* AIM OF THE TASK: Only certain lines below are wanted: those starting at the line containing "r => (s, .ok r)" and ending at the line containing "(leAt b 8 4)", both included, each retyped exactly.

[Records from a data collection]

>>>

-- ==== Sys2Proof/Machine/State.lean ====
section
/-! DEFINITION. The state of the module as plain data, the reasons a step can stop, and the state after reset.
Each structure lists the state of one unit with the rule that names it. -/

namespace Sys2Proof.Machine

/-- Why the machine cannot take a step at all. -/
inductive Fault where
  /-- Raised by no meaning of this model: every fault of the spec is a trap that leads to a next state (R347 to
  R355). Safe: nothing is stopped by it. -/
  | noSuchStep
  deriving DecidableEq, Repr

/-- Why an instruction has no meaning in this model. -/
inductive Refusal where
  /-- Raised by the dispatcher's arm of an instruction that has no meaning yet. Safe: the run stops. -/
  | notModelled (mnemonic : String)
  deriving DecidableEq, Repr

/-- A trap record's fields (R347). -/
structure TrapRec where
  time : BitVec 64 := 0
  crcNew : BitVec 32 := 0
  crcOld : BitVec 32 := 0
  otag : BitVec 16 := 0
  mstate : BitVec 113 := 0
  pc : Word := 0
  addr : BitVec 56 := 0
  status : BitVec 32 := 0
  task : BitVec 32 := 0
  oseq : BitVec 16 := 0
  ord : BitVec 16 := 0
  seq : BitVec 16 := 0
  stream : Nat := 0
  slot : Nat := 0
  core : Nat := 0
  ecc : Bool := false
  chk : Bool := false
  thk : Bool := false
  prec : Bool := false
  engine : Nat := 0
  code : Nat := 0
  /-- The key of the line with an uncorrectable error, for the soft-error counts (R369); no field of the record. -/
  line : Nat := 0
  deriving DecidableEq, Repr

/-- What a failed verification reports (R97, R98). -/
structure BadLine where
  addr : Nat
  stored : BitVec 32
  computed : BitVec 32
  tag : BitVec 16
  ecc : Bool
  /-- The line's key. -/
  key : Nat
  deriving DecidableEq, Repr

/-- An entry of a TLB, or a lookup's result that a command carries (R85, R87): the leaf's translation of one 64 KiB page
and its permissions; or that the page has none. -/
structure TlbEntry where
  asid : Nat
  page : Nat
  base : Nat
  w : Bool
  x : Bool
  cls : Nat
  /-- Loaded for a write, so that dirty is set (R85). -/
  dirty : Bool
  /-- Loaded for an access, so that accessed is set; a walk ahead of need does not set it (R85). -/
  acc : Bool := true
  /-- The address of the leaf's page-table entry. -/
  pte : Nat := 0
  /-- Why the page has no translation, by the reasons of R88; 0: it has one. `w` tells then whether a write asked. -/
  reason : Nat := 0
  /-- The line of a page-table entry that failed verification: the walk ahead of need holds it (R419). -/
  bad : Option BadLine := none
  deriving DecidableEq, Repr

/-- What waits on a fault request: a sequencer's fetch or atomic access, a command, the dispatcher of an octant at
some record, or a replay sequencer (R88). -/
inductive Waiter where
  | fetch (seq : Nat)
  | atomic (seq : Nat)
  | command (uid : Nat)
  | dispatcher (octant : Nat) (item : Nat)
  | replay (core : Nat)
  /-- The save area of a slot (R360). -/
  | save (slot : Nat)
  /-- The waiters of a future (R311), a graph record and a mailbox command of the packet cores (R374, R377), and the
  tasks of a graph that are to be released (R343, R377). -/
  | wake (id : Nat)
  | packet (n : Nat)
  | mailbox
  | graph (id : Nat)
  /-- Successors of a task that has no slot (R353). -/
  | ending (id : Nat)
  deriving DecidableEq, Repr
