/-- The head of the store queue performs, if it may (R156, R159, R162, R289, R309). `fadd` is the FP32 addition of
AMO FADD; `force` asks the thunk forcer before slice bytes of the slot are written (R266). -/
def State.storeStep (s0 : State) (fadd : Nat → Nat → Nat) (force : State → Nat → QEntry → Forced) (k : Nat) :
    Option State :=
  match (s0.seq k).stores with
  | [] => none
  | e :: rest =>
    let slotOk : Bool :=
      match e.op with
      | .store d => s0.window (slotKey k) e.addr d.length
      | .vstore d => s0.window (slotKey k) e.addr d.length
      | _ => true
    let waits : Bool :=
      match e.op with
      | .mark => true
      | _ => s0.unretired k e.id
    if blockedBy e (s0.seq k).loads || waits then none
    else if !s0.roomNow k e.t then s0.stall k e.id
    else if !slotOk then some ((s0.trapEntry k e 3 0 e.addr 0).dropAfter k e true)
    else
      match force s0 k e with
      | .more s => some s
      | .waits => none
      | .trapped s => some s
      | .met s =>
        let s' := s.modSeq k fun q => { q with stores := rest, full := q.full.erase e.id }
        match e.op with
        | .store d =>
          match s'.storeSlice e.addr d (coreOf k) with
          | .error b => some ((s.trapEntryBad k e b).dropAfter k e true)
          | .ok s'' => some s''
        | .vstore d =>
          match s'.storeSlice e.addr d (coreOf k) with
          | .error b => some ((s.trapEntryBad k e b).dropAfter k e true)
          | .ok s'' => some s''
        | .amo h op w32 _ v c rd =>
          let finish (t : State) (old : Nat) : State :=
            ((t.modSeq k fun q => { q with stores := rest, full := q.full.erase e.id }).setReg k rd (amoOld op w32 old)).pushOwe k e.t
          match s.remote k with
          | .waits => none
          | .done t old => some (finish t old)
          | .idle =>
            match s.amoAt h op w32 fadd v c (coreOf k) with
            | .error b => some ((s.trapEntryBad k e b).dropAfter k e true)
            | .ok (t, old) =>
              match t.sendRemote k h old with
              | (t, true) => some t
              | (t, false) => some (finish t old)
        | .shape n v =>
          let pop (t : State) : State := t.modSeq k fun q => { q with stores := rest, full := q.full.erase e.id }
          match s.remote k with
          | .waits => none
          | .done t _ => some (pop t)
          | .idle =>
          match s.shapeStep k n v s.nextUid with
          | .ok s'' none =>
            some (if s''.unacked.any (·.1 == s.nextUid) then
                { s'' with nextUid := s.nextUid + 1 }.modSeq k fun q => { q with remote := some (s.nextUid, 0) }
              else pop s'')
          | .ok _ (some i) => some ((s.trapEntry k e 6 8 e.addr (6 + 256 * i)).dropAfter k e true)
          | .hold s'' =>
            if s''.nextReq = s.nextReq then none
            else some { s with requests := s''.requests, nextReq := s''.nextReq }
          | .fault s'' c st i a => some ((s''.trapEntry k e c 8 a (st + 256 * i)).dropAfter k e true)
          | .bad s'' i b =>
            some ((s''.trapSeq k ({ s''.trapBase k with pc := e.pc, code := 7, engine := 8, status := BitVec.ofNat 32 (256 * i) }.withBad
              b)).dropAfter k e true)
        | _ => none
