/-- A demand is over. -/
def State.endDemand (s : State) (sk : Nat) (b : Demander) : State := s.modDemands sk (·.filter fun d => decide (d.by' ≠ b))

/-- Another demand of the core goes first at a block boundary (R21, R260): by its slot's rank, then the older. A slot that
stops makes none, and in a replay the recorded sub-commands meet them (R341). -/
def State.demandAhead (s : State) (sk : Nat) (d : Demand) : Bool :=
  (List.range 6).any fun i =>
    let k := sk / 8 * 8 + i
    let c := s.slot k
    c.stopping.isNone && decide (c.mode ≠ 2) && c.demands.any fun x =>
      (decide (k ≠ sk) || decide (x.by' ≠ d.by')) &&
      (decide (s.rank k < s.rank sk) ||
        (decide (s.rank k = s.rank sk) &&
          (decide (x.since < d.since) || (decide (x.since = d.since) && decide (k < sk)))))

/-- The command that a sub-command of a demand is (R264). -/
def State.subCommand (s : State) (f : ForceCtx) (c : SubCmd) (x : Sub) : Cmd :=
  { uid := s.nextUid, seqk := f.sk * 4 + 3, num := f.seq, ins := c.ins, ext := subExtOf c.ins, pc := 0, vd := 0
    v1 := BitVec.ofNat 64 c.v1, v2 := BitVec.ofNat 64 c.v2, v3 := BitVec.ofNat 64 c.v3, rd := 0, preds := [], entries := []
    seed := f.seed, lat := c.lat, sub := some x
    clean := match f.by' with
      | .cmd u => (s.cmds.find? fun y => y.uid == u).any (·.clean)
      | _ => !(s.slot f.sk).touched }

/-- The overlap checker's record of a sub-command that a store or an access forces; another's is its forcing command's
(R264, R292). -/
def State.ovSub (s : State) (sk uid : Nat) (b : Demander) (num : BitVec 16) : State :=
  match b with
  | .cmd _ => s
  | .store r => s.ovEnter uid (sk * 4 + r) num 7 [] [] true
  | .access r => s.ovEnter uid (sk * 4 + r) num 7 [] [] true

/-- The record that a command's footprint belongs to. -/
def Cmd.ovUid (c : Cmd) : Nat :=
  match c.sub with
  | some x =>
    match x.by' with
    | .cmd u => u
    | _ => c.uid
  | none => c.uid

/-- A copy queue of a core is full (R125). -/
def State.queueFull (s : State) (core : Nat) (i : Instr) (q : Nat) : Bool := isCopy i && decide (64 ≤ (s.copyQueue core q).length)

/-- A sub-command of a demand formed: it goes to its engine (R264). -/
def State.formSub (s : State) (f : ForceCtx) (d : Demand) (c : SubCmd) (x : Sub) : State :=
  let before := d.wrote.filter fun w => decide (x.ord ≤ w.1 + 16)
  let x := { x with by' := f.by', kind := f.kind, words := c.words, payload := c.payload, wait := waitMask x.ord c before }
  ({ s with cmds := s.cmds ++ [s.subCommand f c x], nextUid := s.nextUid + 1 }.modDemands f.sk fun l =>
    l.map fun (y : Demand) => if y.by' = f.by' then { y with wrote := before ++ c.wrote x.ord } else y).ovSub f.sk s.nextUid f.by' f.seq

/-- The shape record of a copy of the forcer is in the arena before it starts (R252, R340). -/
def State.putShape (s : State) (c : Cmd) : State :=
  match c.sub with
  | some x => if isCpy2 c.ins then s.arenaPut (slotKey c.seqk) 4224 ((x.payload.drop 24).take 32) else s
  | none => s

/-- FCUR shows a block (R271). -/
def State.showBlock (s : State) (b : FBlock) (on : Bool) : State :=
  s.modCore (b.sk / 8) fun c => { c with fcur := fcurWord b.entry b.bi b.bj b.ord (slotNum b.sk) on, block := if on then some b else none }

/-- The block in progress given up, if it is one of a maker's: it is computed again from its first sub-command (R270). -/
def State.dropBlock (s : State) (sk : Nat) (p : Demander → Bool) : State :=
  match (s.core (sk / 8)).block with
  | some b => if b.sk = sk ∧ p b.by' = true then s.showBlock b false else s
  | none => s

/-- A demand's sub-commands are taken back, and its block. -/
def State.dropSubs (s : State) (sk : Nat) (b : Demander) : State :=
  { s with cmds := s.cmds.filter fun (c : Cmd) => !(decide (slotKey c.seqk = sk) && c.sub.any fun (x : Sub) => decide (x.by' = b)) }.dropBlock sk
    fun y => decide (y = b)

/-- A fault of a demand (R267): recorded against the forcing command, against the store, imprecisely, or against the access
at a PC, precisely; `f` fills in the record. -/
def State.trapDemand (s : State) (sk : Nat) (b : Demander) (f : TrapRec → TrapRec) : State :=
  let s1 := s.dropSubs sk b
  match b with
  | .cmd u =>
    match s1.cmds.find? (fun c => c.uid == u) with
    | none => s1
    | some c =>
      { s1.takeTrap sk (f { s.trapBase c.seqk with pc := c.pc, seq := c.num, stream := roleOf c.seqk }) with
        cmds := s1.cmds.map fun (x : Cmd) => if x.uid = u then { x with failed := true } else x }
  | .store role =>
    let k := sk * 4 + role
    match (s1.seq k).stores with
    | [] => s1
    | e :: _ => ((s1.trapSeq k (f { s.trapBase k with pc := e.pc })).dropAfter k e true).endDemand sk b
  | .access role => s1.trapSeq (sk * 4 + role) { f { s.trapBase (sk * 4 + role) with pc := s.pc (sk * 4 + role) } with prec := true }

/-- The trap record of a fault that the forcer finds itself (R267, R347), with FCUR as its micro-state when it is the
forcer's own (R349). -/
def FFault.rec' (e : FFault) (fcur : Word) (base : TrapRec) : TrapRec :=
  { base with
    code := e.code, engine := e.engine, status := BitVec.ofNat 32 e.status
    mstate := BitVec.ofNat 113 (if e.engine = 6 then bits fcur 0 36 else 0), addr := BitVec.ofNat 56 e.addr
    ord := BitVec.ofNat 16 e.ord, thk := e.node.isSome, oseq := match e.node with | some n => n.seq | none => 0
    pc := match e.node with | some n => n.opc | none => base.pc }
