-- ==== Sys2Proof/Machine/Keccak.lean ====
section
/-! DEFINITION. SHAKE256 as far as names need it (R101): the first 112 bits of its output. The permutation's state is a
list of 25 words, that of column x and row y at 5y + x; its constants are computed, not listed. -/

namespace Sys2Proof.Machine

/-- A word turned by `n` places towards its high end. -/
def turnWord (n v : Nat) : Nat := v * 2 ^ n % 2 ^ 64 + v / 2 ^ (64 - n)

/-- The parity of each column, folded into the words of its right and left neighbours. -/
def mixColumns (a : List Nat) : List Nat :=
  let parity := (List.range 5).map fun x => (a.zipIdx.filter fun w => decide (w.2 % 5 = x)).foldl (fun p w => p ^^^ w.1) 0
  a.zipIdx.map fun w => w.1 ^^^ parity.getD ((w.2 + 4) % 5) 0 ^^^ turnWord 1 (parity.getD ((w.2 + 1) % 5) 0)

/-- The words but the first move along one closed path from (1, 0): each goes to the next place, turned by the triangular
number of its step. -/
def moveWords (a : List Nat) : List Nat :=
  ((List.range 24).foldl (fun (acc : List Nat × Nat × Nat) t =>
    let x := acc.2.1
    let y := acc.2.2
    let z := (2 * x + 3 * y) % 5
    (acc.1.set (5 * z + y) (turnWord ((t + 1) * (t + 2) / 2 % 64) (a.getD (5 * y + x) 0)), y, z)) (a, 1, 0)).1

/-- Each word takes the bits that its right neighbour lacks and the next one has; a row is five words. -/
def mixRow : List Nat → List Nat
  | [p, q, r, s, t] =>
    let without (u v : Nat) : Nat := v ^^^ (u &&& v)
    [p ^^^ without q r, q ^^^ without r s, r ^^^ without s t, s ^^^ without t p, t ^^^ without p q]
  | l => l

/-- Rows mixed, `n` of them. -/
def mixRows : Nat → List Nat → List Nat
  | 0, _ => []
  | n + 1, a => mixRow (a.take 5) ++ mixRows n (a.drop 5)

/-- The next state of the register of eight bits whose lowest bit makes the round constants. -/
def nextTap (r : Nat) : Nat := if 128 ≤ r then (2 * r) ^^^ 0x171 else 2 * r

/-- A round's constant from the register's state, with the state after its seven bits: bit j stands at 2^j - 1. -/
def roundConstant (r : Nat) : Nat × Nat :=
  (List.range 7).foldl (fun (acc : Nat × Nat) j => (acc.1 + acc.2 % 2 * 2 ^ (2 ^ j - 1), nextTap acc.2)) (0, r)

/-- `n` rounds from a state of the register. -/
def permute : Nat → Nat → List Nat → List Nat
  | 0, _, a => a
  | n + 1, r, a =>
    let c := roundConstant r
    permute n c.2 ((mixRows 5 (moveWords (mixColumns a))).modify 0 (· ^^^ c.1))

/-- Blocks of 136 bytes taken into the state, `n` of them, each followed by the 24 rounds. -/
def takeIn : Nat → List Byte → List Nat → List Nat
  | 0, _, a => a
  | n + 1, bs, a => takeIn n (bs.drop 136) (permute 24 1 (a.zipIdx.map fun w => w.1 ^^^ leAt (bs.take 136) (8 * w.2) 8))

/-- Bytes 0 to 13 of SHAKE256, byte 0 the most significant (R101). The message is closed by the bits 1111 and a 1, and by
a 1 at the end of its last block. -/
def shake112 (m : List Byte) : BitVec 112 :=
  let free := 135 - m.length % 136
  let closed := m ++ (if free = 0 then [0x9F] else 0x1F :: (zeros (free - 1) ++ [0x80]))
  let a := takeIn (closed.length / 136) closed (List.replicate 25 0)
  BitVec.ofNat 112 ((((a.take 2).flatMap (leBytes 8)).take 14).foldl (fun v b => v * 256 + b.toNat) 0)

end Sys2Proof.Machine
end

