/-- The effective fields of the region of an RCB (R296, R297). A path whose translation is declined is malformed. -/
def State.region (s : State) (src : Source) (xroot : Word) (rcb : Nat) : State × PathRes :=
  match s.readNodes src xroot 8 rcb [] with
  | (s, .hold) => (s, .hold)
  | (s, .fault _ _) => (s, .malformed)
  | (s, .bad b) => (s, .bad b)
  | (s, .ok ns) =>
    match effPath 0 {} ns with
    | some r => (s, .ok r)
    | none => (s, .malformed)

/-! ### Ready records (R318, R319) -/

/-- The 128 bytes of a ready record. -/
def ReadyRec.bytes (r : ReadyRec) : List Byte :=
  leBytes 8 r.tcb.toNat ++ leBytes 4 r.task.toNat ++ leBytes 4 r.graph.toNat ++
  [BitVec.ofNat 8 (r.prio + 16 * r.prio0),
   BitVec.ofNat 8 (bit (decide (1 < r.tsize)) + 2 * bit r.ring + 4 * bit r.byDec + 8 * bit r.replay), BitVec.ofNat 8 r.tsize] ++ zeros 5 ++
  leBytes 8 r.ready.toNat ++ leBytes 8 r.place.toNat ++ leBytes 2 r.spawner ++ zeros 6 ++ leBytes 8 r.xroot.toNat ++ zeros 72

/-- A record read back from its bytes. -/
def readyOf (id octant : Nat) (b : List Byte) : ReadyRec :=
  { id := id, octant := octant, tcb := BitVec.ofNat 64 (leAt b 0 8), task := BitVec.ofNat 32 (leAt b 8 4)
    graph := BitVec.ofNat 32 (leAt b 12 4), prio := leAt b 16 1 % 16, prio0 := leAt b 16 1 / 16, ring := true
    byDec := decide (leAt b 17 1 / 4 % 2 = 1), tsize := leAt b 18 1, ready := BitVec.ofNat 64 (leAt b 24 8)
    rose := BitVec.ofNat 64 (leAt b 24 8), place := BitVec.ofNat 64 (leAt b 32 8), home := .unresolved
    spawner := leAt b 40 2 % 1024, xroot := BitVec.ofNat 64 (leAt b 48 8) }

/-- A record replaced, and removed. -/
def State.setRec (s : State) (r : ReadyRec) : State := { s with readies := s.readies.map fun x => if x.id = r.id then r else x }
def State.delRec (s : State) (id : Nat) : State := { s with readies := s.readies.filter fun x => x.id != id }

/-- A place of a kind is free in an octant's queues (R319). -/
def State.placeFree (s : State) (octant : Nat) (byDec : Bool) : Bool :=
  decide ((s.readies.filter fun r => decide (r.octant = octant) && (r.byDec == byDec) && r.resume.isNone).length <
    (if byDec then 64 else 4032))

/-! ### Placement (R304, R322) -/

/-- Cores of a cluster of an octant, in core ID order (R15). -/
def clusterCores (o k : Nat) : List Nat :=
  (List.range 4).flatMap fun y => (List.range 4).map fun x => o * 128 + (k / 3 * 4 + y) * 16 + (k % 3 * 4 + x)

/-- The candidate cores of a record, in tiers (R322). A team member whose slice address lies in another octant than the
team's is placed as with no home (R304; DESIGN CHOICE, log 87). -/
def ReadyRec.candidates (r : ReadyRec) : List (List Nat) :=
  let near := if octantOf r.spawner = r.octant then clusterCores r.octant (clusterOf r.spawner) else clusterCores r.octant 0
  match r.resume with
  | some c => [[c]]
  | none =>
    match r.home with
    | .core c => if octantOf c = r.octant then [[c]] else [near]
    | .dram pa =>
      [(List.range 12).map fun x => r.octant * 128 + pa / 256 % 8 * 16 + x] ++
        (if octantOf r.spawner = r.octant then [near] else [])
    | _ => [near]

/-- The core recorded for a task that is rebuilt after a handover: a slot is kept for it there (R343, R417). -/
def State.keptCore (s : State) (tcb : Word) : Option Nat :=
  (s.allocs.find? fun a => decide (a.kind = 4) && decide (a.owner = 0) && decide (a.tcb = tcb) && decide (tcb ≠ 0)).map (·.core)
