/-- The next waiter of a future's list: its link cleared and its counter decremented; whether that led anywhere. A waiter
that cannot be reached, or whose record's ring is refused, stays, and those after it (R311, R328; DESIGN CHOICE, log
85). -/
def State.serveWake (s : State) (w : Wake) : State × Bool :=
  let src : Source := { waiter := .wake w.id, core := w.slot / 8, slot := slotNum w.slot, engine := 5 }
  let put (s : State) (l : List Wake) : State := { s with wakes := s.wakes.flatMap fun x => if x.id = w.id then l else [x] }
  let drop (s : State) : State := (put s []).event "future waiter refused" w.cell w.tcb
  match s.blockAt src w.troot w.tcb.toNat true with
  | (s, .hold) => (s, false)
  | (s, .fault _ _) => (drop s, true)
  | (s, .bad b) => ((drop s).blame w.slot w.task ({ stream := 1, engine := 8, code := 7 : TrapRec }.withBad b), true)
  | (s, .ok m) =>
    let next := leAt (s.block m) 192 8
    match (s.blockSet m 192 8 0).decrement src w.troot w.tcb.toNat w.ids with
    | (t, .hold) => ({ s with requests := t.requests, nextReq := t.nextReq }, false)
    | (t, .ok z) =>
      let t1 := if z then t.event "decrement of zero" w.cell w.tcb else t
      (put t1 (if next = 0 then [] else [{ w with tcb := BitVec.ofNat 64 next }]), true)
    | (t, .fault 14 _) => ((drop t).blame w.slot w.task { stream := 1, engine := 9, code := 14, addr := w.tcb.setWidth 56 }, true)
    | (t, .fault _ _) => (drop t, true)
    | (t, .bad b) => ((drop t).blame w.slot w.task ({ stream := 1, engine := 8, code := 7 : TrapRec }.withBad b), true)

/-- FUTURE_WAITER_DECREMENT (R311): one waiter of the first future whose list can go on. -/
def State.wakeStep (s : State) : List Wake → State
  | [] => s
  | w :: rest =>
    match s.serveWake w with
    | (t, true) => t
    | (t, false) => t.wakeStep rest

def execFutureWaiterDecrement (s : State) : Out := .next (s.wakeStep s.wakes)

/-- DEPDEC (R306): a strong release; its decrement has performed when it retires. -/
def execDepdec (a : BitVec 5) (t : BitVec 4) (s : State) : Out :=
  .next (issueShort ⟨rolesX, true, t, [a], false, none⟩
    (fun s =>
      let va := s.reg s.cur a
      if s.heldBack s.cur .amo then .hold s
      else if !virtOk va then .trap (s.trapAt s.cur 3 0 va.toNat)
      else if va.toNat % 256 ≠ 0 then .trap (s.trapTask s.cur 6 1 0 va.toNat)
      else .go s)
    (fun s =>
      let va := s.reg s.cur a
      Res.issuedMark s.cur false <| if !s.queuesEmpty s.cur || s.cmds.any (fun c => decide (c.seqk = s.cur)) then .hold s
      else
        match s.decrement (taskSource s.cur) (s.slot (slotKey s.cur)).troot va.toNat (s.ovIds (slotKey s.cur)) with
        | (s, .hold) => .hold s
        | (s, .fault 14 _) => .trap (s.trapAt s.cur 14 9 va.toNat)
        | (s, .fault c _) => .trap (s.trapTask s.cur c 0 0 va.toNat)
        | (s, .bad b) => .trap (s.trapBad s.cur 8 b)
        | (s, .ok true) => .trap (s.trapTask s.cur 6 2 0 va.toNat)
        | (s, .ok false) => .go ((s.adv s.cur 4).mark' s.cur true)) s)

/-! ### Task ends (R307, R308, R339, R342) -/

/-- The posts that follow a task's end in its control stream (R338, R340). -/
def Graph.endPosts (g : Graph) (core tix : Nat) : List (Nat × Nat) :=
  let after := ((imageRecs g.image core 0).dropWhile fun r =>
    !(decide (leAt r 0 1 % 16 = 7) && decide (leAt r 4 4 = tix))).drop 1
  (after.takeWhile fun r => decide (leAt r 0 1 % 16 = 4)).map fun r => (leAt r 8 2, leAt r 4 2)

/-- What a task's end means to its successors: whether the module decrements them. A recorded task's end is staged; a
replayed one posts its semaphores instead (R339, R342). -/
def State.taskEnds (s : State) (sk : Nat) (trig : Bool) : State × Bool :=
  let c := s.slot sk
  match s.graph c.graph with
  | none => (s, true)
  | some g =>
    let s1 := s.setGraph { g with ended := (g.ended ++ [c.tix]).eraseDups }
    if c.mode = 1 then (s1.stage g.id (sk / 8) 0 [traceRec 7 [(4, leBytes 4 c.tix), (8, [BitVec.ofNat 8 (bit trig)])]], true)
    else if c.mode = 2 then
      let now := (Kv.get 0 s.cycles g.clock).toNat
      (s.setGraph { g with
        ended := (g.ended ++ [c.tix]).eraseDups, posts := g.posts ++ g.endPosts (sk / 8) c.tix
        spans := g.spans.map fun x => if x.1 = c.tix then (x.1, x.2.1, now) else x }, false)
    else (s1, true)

<<<

* FINISHED EXERCISE:
    | some r => (s, .ok r)
    | none => (s, .malformed)

/-! ### Ready records (R318, R319) -/

/-- The 128 bytes of a ready record. -/
def ReadyRec.bytes (r : ReadyRec) : List Byte :=
  leBytes 8 r.tcb.toNat ++ leBytes 4 r.task.toNat ++ leBytes 4 r.graph.toNat ++
  [BitVec.ofNat 8 (r.prio + 16 * r.prio0),
   BitVec.ofNat 8 (bit (decide (1 < r.tsize)) + 2 * bit r.ring + 4 * bit r.byDec + 8 * bit r.replay), BitVec.ofNat 8 r.tsize] ++ zeros 5 ++
  leBytes 8 r.ready.toNat ++ leBytes 8 r.place.toNat ++ leBytes 2 r.spawner ++ zeros 6 ++ leBytes 8 r.xroot.toNat ++ zeros 72

/-- A record read back from its bytes. -/
def readyOf (id octant : Nat) (b : List Byte) : ReadyRec :=
  { id := id, octant := octant, tcb := BitVec.ofNat 64 (leAt b 0 8), task := BitVec.ofNat 32 (leAt b 8 4)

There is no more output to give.